S&P says economic turnaround in California probably won't ease woes of special districts.

LOS ANGELES - The problems of special districts in California probably will persist well beyond the state's current economic downturn, based on historical patterns elsewhere, Standard & Poor's Corp. said yesterday.

Only a small proportion of special assessment and Mello-Roos special tax bonds "may default, but if they do, the actual defaults" could trail the downturn "by a substantial margin," the rating agency said in a Credit Week Municipal report.

The historical record in Colorado and Texas tends to "bear this out," the report says, because special district problems in those states often surfaced years after housing permit statistics revealed a sharp downturn in construction activity.

The lag occurs, the report adds, because "it takes time for developers to run out of money, for tax payment dates to come due, and for debt service reserves to be exhausted."

David Hitchcock, the Standard & Poor's analyst who wrote the report, has outlined this theme previously in presentations to market participants.
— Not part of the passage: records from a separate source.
/-- An integer quotient whose rounding the specification does not state: one of the two neighbours, chosen by a
free value of the operands (assumption 8). -/
def divFree (a : Int) (b : Nat) : Int :=
  if a % (b : Int) = 0 then a / (b : Int)
  else a / (b : Int) + (if Config.roundUp a b then 1 else 0)

/-! ### Reset domains -/

/-- The reset controller right after POR (R514). -/
def ResetSt.por : ResetSt :=
  ⟨[8191, 0, 0, 0, 0, 0, 0, 0], [], 0, 0, 0, 0, 0, false, 0, [0, 0, 0, 0, 0], 0, 0, false, false, true, 0, false, true, false, 0⟩

/-- The reset controller of a die. -/
def rstOf (s : State) (die : Nat) : ResetSt := mget ResetSt.por s.rst die

/-- The source of a die's reset and Kickstand controller (R106, R523). -/
def rkSrc (die : Nat) : Nat := if isHub die then 317 else 277

/-- The CTS that the reset and Kickstand controller takes (R523): the die's counter, else the AON shadow counter, else 0. -/
def rcCts (s : State) (die : Nat) : Nat :=
  if (ctr s die).valid then srcCts s die (srcKey die (rkSrc die)) 0
  else if (rstOf s die).shadowValid then ctsOfNs (rstOf s die).shadow else 0

/-- Set the reset controller of a die. -/
def setRst (s : State) (die : Nat) (r : ResetSt) : State := { s with rst := mput die r s.rst }

/-- The domains that some asserted source covers (R35). -/
def heldMask (r : ResetSt) : Nat := (r.pulses.map (·.mask) ++ r.holds).foldl (fun m k => m ||| k) 0

/-- The domain is in RUN (R512). AON runs whenever POR does not stand (R511). -/
def domRun (s : State) (die dom : Nat) : Bool :=
  present s die &&
  (if dom = 0 then !(bit (heldMask (rstOf s die)) 0)
   else bit (rstOf s die).released dom && !(bit (heldMask (rstOf s die)) dom))

/-- The die's DRAM channel is READY; one that is not counts as a held DRAM domain (R611). -/
def dramRun (s : State) (die : Nat) : Bool := domRun s die 6 && rd s die R.DR_STATE 0 % 4 == 1

/-- A domain that the die does not have (R511). -/
def domEmpty (die dom : Nat) : Bool :=
  if isHub die then decide (dom = 10 ∨ dom = 11 ∨ dom = 12)
  else decide (dom = 2 ∨ dom = 3 ∨ dom = 8 ∨ dom = 9)

/-! ### Saddlebag records -/

/-- LK_STATE of an end that is not down (R21, R23): UP, or retraining outside a LINK_RESTORE. -/
def lkAlive (v : Nat) : Bool := v % 4 == 2 || (v % 4 == 1 && !(bit v 8))

/-- A Spoke is not down (R21): the SPOKE page of the compute die shows hub A in instance 0 and hub B in instance 1, the page of
a hub compute die `d` in instance `d - 2` (R23). Traffic moves to another path only once a link is declared down; while it
retrains its flits wait and are resent. -/
def spokeAlive (s : State) (die hub : Nat) : Bool :=
  lkAlive (rd s die R.SPOKE_LK_STATE hub) && lkAlive (rd s hub R.SPOKE_LK_STATE (die - 2))

/-- The Axle is not down (R21). -/
def axleAlive (s : State) : Bool :=
  present s 0 && present s 1 && lkAlive (rd s 0 R.AXLE_LK_STATE 0) && lkAlive (rd s 1 R.AXLE_LK_STATE 0)

/-- A die can be reached from a hub (R20, R447). -/
def lineReach (s : State) (die hub : Nat) : Bool :=
  present s die && (spokeAlive s die hub || (axleAlive s && spokeAlive s die (1 - hub)))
Yesterday's report expands on the topic by offering further substantiation for the hypothesis, including a mix of statistical and anecdotal evidence.

Hitcheock stressed that while bond issues require a case-by-case, analysis, California's special district bonds often carry better value-to-debt ratios than elsewhere, which provide more of a cushion in a downturn. For instance, the California bonds generally offer more protection than the Colorado issues that defaulted, he said.

Nevertheless, "there are increasing reports of delinquencies in a number of California special assessment and community facilities districts that sold debt in the late 1980s" the report says, and "these delinquencies may be expected to grow."

Real estate conditions "are highly localized," so special districts do not necessarily default even in areas with severe economic troubles, the report says.

The issues of "undeveloped or concentrated special assessment districts, with no flexibility to raise tax rates, in general may face more risks than Mello-Roos bonds, which have a limited tax-raising flexibility," the report says.